> **The problem**:
From the data below, set down exactly the lines between the one holding "theorem norProgram_keeps (a" and the one holding "unfold landStore", inclusive, and no others.

> **Input material**:
↓↓↓

-- ==== Sys2Proof/Laws/KeepsUnits.lean ====
section
/-! SUPPORT. Shared operations of memories, events, deck, faults, landing, SPR and the decoder pool: each keeps what `Keeps` says. -/

namespace Sys2Proof.Laws

open Sys2Proof Sys2Proof.Machine

variable {s u : State}

theorem put2_keeps (f : Field) (i : ℕ) (j : ℕ) (v : ℕ) (h : Keeps s u) : Keeps s (put2 f i j v u) := by
  unfold put2
  repeat' first | with_reducible assumption | with_reducible apply wr_keeps

theorem put_keeps (f : Field) (i : ℕ) (v : ℕ) (h : Keeps s u) : Keeps s (put f i v u) := by
  unfold put
  repeat' first | with_reducible assumption | with_reducible apply put2_keeps

theorem putFBit_keeps (f : Field) (i : ℕ) (k : ℕ) (b : Bool) (h : Keeps s u) : Keeps s (putFBit f i k b u) := by
  unfold putFBit
  repeat' first | with_reducible assumption | with_reducible apply put_keeps

theorem countN_keeps (f : Field) (i : ℕ) (n : ℕ) (h : Keeps s u) : Keeps s (countN f i n u) := by
  unfold countN
  repeat' first | with_reducible assumption | with_reducible apply put_keeps

theorem count_keeps (f : Field) (i : ℕ) (h : Keeps s u) : Keeps s (count f i u) := by
  unfold count
  repeat' first | with_reducible assumption | with_reducible apply countN_keeps

theorem busWrite_keeps (r : RegDef) (i : ℕ) (j : ℕ) (w : BusW) (h : Keeps s u) : Keeps s (busWrite r i j w u) := by
  unfold busWrite
  repeat' first | with_reducible assumption | with_reducible apply wr_keeps

theorem bootCommit_keeps (h : Keeps s u) : Keeps s (bootCommit u) := put_keeps _ _ _ (put_keeps _ _ _ h.setLocked)

theorem emit_keeps (o : Output) (h : Keeps s u) : Keeps s (emit o u) := by
  unfold emit
  repeat' first | with_reducible assumption | simp only [Keeps.upd]

theorem takeFree_keeps (h : Keeps s u) : Keeps s (takeFree u).2 := Keeps.upd.2 h

theorem takeFree_of {n : Nat} {t : State} (h : Keeps s u) (e : takeFree u = (n, t)) : Keeps s t := by
  cases e; exact Keeps.upd.2 h

theorem breakResv_keeps (a : ℕ) (n : ℕ) (h : Keeps s u) : Keeps s (breakResv a n u) := by
  unfold breakResv
  repeat' first | with_reducible assumption | simp only [Keeps.upd] | with_reducible apply Keeps.ite

theorem sramWrite_keeps (a : ℕ) (bs : List Byte) (h : Keeps s u) : Keeps s (sramWrite a bs u) := by
  unfold sramWrite
  split
  · have e : u.sram = (breakResv a bs.length u).sram := by unfold breakResv; split <;> rfl
    rw [e]; exact (breakResv_keeps _ _ h).setSram putBytes_ok
  · exact h

theorem norProgram_keeps (a : ℕ) (bs : List Byte) (h : Keeps s u) : Keeps s (norProgram a bs u) := h.setNor putFF_ok

theorem norErase_keeps (a n : ℕ) (h : Keeps s u) : Keeps s (norErase a n u) := h.setNor clear_ok

theorem putGranule_keeps (g : ℕ) (x : Granule) (h : Keeps s u) : Keeps s (putGranule g x u) := by
  unfold putGranule
  have e : u.land = (breakResv (64 * g) 64 u).land := by unfold breakResv; split <;> rfl
  rw [e]
  exact (Keeps.upd (lnd' := _)).2 ((breakResv_keeps (64 * g) 64 h).setLand Tab.rising_put)

theorem landStore_keeps (a : ℕ) (bs : List Byte) (poison : ℕ) (h : Keeps s u) : Keeps s (landStore a bs poison u) := by
  unfold landStore
  repeat' first | with_reducible assumption | with_reducible apply putGranule_keeps
                | with_reducible refine upTo_keeps (fun _ _ _ => ?_) _ ?_

theorem setLink_keeps (a : ℕ) (x : Link) (h : Keeps s u) : Keeps s (setLink a x u) := by
  unfold setLink
  repeat' first | with_reducible assumption | simp only [Keeps.upd]

theorem setLane_keeps (n : ℕ) (x : Lane) (h : Keeps s u) : Keeps s (setLane n x u) := by
  unfold setLane
  repeat' first | with_reducible assumption | simp only [Keeps.upd]

theorem setSyn_keeps (a : ℕ) (x : Syn) (h : Keeps s u) : Keeps s (setSyn a x u) := by
  unfold setSyn
  repeat' first | with_reducible assumption | simp only [Keeps.upd]

theorem setWop_keeps (a : ℕ) (x : WriteOp) (h : Keeps s u) : Keeps s (setWop a x u) := by
  unfold setWop
  repeat' first | with_reducible assumption | simp only [Keeps.upd]

theorem dropWop_keeps (a : ℕ) (h : Keeps s u) : Keeps s (dropWop a u) := by
  unfold dropWop
  repeat' first | with_reducible assumption | simp only [Keeps.upd]

theorem setWbuf_keeps (n : ℕ) (x : List InfoBlock) (h : Keeps s u) : Keeps s (setWbuf n x u) := by
  unfold setWbuf
  repeat' first | with_reducible assumption | simp only [Keeps.upd]

theorem setArm_keeps (a : ℕ) (x : ArmSrv) (h : Keeps s u) : Keeps s (setArm a x u) := by
  unfold setArm
  repeat' first | with_reducible assumption | simp only [Keeps.upd]

theorem setHead_keeps (h0 : ℕ) (x : HeadSrv) (h : Keeps s u) : Keeps s (setHead h0 x u) := by
  unfold setHead
  repeat' first | with_reducible assumption | simp only [Keeps.upd]

theorem setShk_keeps (c : ℕ) (x : ShockCh) (h : Keeps s u) : Keeps s (setShk c x u) := by
  unfold setShk
  repeat' first | with_reducible assumption | simp only [Keeps.upd]

theorem setSlot_keeps (k : ℕ) (x : Slot) (h : Keeps s u) : Keeps s (setSlot k x u) := by
  unfold setSlot
  repeat' first | with_reducible assumption | simp only [Keeps.upd]

theorem freeSlot_keeps (k : ℕ) (h : Keeps s u) : Keeps s (freeSlot k u) := by
  unfold freeSlot
  repeat' first | with_reducible assumption | simp only [Keeps.upd]

theorem setEng_keeps (e : ℕ) (x : Engine) (h : Keeps s u) : Keeps s (setEng e x u) := by
  unfold setEng
  repeat' first | with_reducible assumption | simp only [Keeps.upd]

theorem setCtx_keeps (c : ℕ) (x : Ctx) (h : Keeps s u) : Keeps s (setCtx c x u) := by
  unfold setCtx
  repeat' first | with_reducible assumption | simp only [Keeps.upd]

theorem freeCtx_keeps (c : ℕ) (h : Keeps s u) : Keeps s (freeCtx c u) := by
  unfold freeCtx
  repeat' first | with_reducible assumption | simp only [Keeps.upd]

theorem setItem_keeps (x : Item) (h : Keeps s u) : Keeps s (setItem x u) := by
  unfold setItem
  repeat' first | with_reducible assumption | simp only [Keeps.upd]

theorem dropItem_keeps (i : ℕ) (h : Keeps s u) : Keeps s (dropItem i u) := by
  unfold dropItem
  repeat' first | with_reducible assumption | simp only [Keeps.upd] | with_reducible apply put_keeps
                | with_reducible apply Keeps.ite
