theorem execSprFenceHeadWrite_keeps (k : Fin 2) (w : BusW) (h : Keeps s u) : KeepsA s (execSprFenceHeadWrite k w u) := by
  unfold execSprFenceHeadWrite
  repeat' first | with_reducible assumption | with_reducible apply KeepsA.next | with_reducible apply eligibilityChanged_keeps
                | with_reducible apply busWrite_keeps | with_reducible apply replan_keeps

theorem execSprFenceArmWrite_keeps (w : BusW) (h : Keeps s u) : KeepsA s (execSprFenceArmWrite w u) := by
  unfold execSprFenceArmWrite
  repeat' first | with_reducible assumption | with_reducible apply KeepsA.next | with_reducible apply eligibilityChanged_keeps
                | with_reducible apply unloadByMode_keeps | with_reducible apply busWrite_keeps
                | with_reducible apply replan_keeps | with_reducible refine upTo_keeps (fun _ _ _ => ?_) _ ?_
                | with_reducible apply KeepsA.ite | with_reducible apply Keeps.ite

theorem corrective_keeps (a : ℕ) (pers : ℕ) (h : Keeps s u) : Keeps s (corrective a pers u) := by
  unfold corrective
  repeat' first | with_reducible assumption | dsimp only | with_reducible apply sendFrame_keeps
                | with_reducible apply setLink_keeps | with_reducible refine each_keeps (fun _ _ _ => ?_) _ ?_
                | with_reducible refine upTo_keeps (fun _ _ _ => ?_) _ ?_ | with_reducible apply Keeps.ite

theorem persCheck_keeps (a : ℕ) (pers : ℕ) (h : Keeps s u) : Keeps s (persCheck a pers u) := by
  unfold persCheck
  repeat' first | with_reducible assumption | dsimp only | with_reducible apply dropWperm_keeps
                | with_reducible apply setLink_keeps | with_reducible refine each_keeps (fun _ _ _ => ?_) _ ?_

theorem senseIdle_keeps (a : ℕ) (h : Keeps s u) : Keeps s (senseIdle a u) := by
  unfold senseIdle
  repeat' first | with_reducible assumption | with_reducible apply sendOnce_keeps
                | with_reducible refine each_keeps (fun _ _ _ => ?_) _ ?_ | with_reducible apply Keeps.ite

theorem muaMissCheck_keeps (a : ℕ) (miss : Bool) (h : Keeps s u) : Keeps s (muaMissCheck a miss u) := by
  unfold muaMissCheck
  repeat' first | with_reducible assumption | dsimp only | with_reducible apply dropWpermArm_keeps
                | with_reducible apply setLink_keeps | with_reducible apply count_keeps | with_reducible apply Keeps.ite

theorem wfaultCheck_keeps (a : ℕ) (wf : ℕ) (h : Keeps s u) : Keeps s (wfaultCheck a wf u) := by
  unfold wfaultCheck
  repeat' first | with_reducible assumption | dsimp only | with_reducible apply failHeads_keeps
                | with_reducible apply sendFrame_keeps | with_reducible apply cutWrite_keeps
                | with_reducible refine upTo_keeps (fun _ _ _ => ?_) _ ?_ | with_reducible apply Keeps.ite | split

theorem statTake_keeps (a : ℕ) (f : StatFrame) (h : Keeps s u) : Keeps s (statTake a f u) := by
  unfold statTake
  repeat' first | with_reducible assumption | dsimp only | with_reducible apply muaMissCheck_keeps
                | with_reducible apply ackFrames_keeps | with_reducible apply setLink_keeps | with_reducible apply put_keeps

theorem discUp_keeps (a : ℕ) (f : StatFrame) (h : Keeps s u) : Keeps s (discUp a f u) := by
  unfold discUp
  repeat' first | with_reducible assumption | dsimp only | with_reducible apply setLinkState_keeps
                | with_reducible apply servoLinkUp_keeps | with_reducible apply searchOpen_keeps
                | with_reducible apply judgeLink_keeps | with_reducible apply persCheck_keeps
                | with_reducible apply wantSend_keeps | with_reducible apply heatOwed_keeps
                | with_reducible apply setLink_keeps | with_reducible apply put_keeps
                | with_reducible refine each_keeps (fun _ _ _ => ?_) _ ?_ | with_reducible apply Keeps.ite

theorem resendAll_keeps (a : ℕ) (h : Keeps s u) : Keeps s (resendAll a u) := by
  unfold resendAll
  repeat' first | with_reducible assumption | dsimp only | with_reducible apply linkFail_keeps
                | with_reducible apply setLink_keeps | with_reducible apply emit_keeps
                | with_reducible refine each_keeps (fun _ _ _ => ?_) _ ?_ | with_reducible apply Keeps.ite

theorem discReply_keeps (a : ℕ) (first : ℕ) (got : List (ℕ × ℕ)) (h : Keeps s u) : Keeps s (discReply a first got u) := by
  unfold discReply
  repeat' first | with_reducible assumption | dsimp only | with_reducible apply discFail_keeps
                | with_reducible apply setLink_keeps | with_reducible apply put_keeps | with_reducible apply Keeps.ite | split

theorem execSenseStart_keeps (arm : Fin 4) (w : BusW) (h : Keeps s u) : KeepsA s (execSenseStart arm w u) := by
  unfold execSenseStart
  repeat' first | with_reducible assumption | with_reducible apply KeepsA.next | dsimp only
                | with_reducible apply busWrite_keeps | with_reducible apply setLink_keeps
                | with_reducible apply askPers_keeps | with_reducible apply put_keeps | with_reducible apply KeepsA.ite

theorem execPreampRegAccess_keeps (arm : Fin 4) (w : BusW) (h : Keeps s u) : KeepsA s (execPreampRegAccess arm w u) := by
  unfold execPreampRegAccess
  repeat' first | with_reducible assumption | with_reducible apply KeepsA.next | with_reducible apply sendFrame_keeps
                | with_reducible apply busWrite_keeps | with_reducible apply put_keeps | with_reducible apply KeepsA.ite

theorem execLinkEnable_keeps (arm : Fin 4) (w : BusW) (h : Keeps s u) : KeepsA s (execLinkEnable arm w u) := by
  unfold execLinkEnable
  repeat' first | with_reducible assumption | with_reducible apply KeepsA.next | dsimp only
                | with_reducible apply startDiscovery_keeps | with_reducible apply busWrite_keeps
                | with_reducible apply setLink_keeps | with_reducible apply KeepsA.ite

↑↑↑

> **Task response**:
theorem norProgram_keeps (a : ℕ) (bs : List Byte) (h : Keeps s u) : Keeps s (norProgram a bs u) := h.setNor putFF_ok

theorem norErase_keeps (a n : ℕ) (h : Keeps s u) : Keeps s (norErase a n u) := h.setNor clear_ok

theorem putGranule_keeps (g : ℕ) (x : Granule) (h : Keeps s u) : Keeps s (putGranule g x u) := by
  unfold putGranule
  have e : u.land = (breakResv (64 * g) 64 u).land := by unfold breakResv; split <;> rfl
  rw [e]
  exact (Keeps.upd (lnd' := _)).2 ((breakResv_keeps (64 * g) 64 h).setLand Tab.rising_put)

theorem landStore_keeps (a : ℕ) (bs : List Byte) (poison : ℕ) (h : Keeps s u) : Keeps s (landStore a bs poison u) := by
  unfold landStore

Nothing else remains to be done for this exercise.